/-- The link-delay value and the exchange in progress of a port that goes down end (R353). -/
def pdDown (s : State) (p : Nat) : State :=
  { s.wrb (R.TIM_Pp_PDSTAT_VALID p) false with tim := { s.tim with pd := mdel s.tim.pd p } }

/-- LINK_DOWN: a port has lost lock. -/
def execLinkDown (p : Fin 3) (s : State) : Host.Outcome State Fault Refusal :=
  .next <|
    if !portUp s p then s
    else
      let s1 := ((s.wrb (R.NET_Pp_STAT_LINK p) false).wrb (R.NET_Pp_STAT_LINKCHG_STK p) true).logIx 4 1 p
      let s2 := { s1 with prv := { s1.prv with rxBad := s1.prv.rxBad.filter (· ≠ p.val) } }
      verifyStart (pdDown (flushPort (linkItem s2 p) p) p) p

/-- LINK_UP: 10 ms of unbroken lock; a port without a mode, or without its SerDes, stays down (R305, R22). -/
def execLinkUp (p : Fin 3) (s : State) : Host.Outcome State Fault Refusal :=
  .next <|
    if portUp s p || txDisable s p || !s.pg 8 then s
    else
      let s1 := ((s.wrb (R.NET_Pp_STAT_LINK p) true).wrb (R.NET_Pp_STAT_LINKCHG_STK p) true).logIx 4 2 p
      verifyStart (linkItem s1 p) p

/-- PREEMPT_VERIFY: an attempt of the verify exchange succeeds, or times out after 10 ms; three timeouts fail it (R321). -/
def execPreemptVerify (p : Fin 3) (ok : Bool) (s : State) : Host.Outcome State Fault Refusal :=
  .next <|
    if s.rd (R.NET_Pp_STAT_VSTATE p) ≠ 1 then s
    else
      let x := portOf s p
      if ok then c0Update (s.wr (R.NET_Pp_STAT_VSTATE p) 2)
      else if tb2U s < x.vAt + 10000000 * nsU then s
      else if 3 ≤ x.verify + 1 then c0Update ((setPort s p { x with verify := 3 }).wr (R.NET_Pp_STAT_VSTATE p) 3)
      else setPort s p { x with verify := x.verify + 1, vAt := tb2U s }

/-! ### Duplicate discard (R313) -/

def dupFind (s : State) (src seq : Nat) : Option DupEnt := s.net.dup.find? fun e => e.src == src && e.seq == seq
def dupDel (l : List DupEnt) (src seq : Nat) : List DupEnt := l.filter fun e => !(e.src == src && e.seq == seq)

/-- The entry of a frame changes; a new one replaces the oldest of a full table. -/
def dupPut (s : State) (e : DupEnt) : State :=
  match dupFind s e.src e.seq with
  | some _ => setNet s { s.net with dup := s.net.dup.map fun x => if x.src = e.src ∧ x.seq = e.seq then e else x }
  | none =>
    if s.net.dup.length < 8192 then setNet s { s.net with dup := e :: s.net.dup }
    else (setNet s { s.net with dup := e :: s.net.dup.dropLast }).sat1 R.NET_RED_CNT1_EVICT

/-- DUP_ENTRY_EXPIRE: an entry is forgotten 400 ms after its creation. -/
def execDupEntryExpire (src : Nat) (seq : Fin 65536) (s : State) : Host.Outcome State Fault Refusal :=
  .next <|
    match dupFind s src seq with
    | some e => if tb2U s < e.born + 400000000 * nsU then s else setNet s { s.net with dup := dupDel s.net.dup src seq }
    | none => s

/-! ### Local delivery (R337) -/

/-- A frame goes to the host receive ring (R337, R514): `cls` is the descriptor's class. -/
def toHost (s : State) (p cls : Nat) (f : Frame) : State :=
  let tagged := match f.tag with | .none => 0 | _ => 1
  let seq := match f.tag with | .hsr q => q.val | .rct _ q => q.val | .none => 0
  let w0 := cls * 2 ^ 28 + (if f.pcp.isSome then 2 ^ 27 else 0) + tagged * 2 ^ 26 + p * 2 ^ 24 + f.bytes.length % 2048
  let d := leBytes 4 w0 ++ leBytes 4 (shortOf s (ingressStamp s s.followed p f.pos)) ++ leBytes 4 s.hst.delivery ++ leBytes 4 seq ++ padTo 16 []
  ringPush { s with hst := { s.hst with delivery := (s.hst.delivery + 1) % 2 ^ 32 } } 0 d f.bytes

## Brief
Everything from the line containing "let w0 := cls" to the end of the records must be written out exactly; include both of those lines and no others.

## Answer for the task
  let w0 := cls * 2 ^ 28 + (if f.pcp.isSome then 2 ^ 27 else 0) + tagged * 2 ^ 26 + p * 2 ^ 24 + f.bytes.length % 2048
  let d := leBytes 4 w0 ++ leBytes 4 (shortOf s (ingressStamp s s.followed p f.pos)) ++ leBytes 4 s.hst.delivery ++ leBytes 4 seq ++ padTo 16 []
  ringPush { s with hst := { s.hst with delivery := (s.hst.delivery + 1) % 2 ^ 32 } } 0 d f.bytes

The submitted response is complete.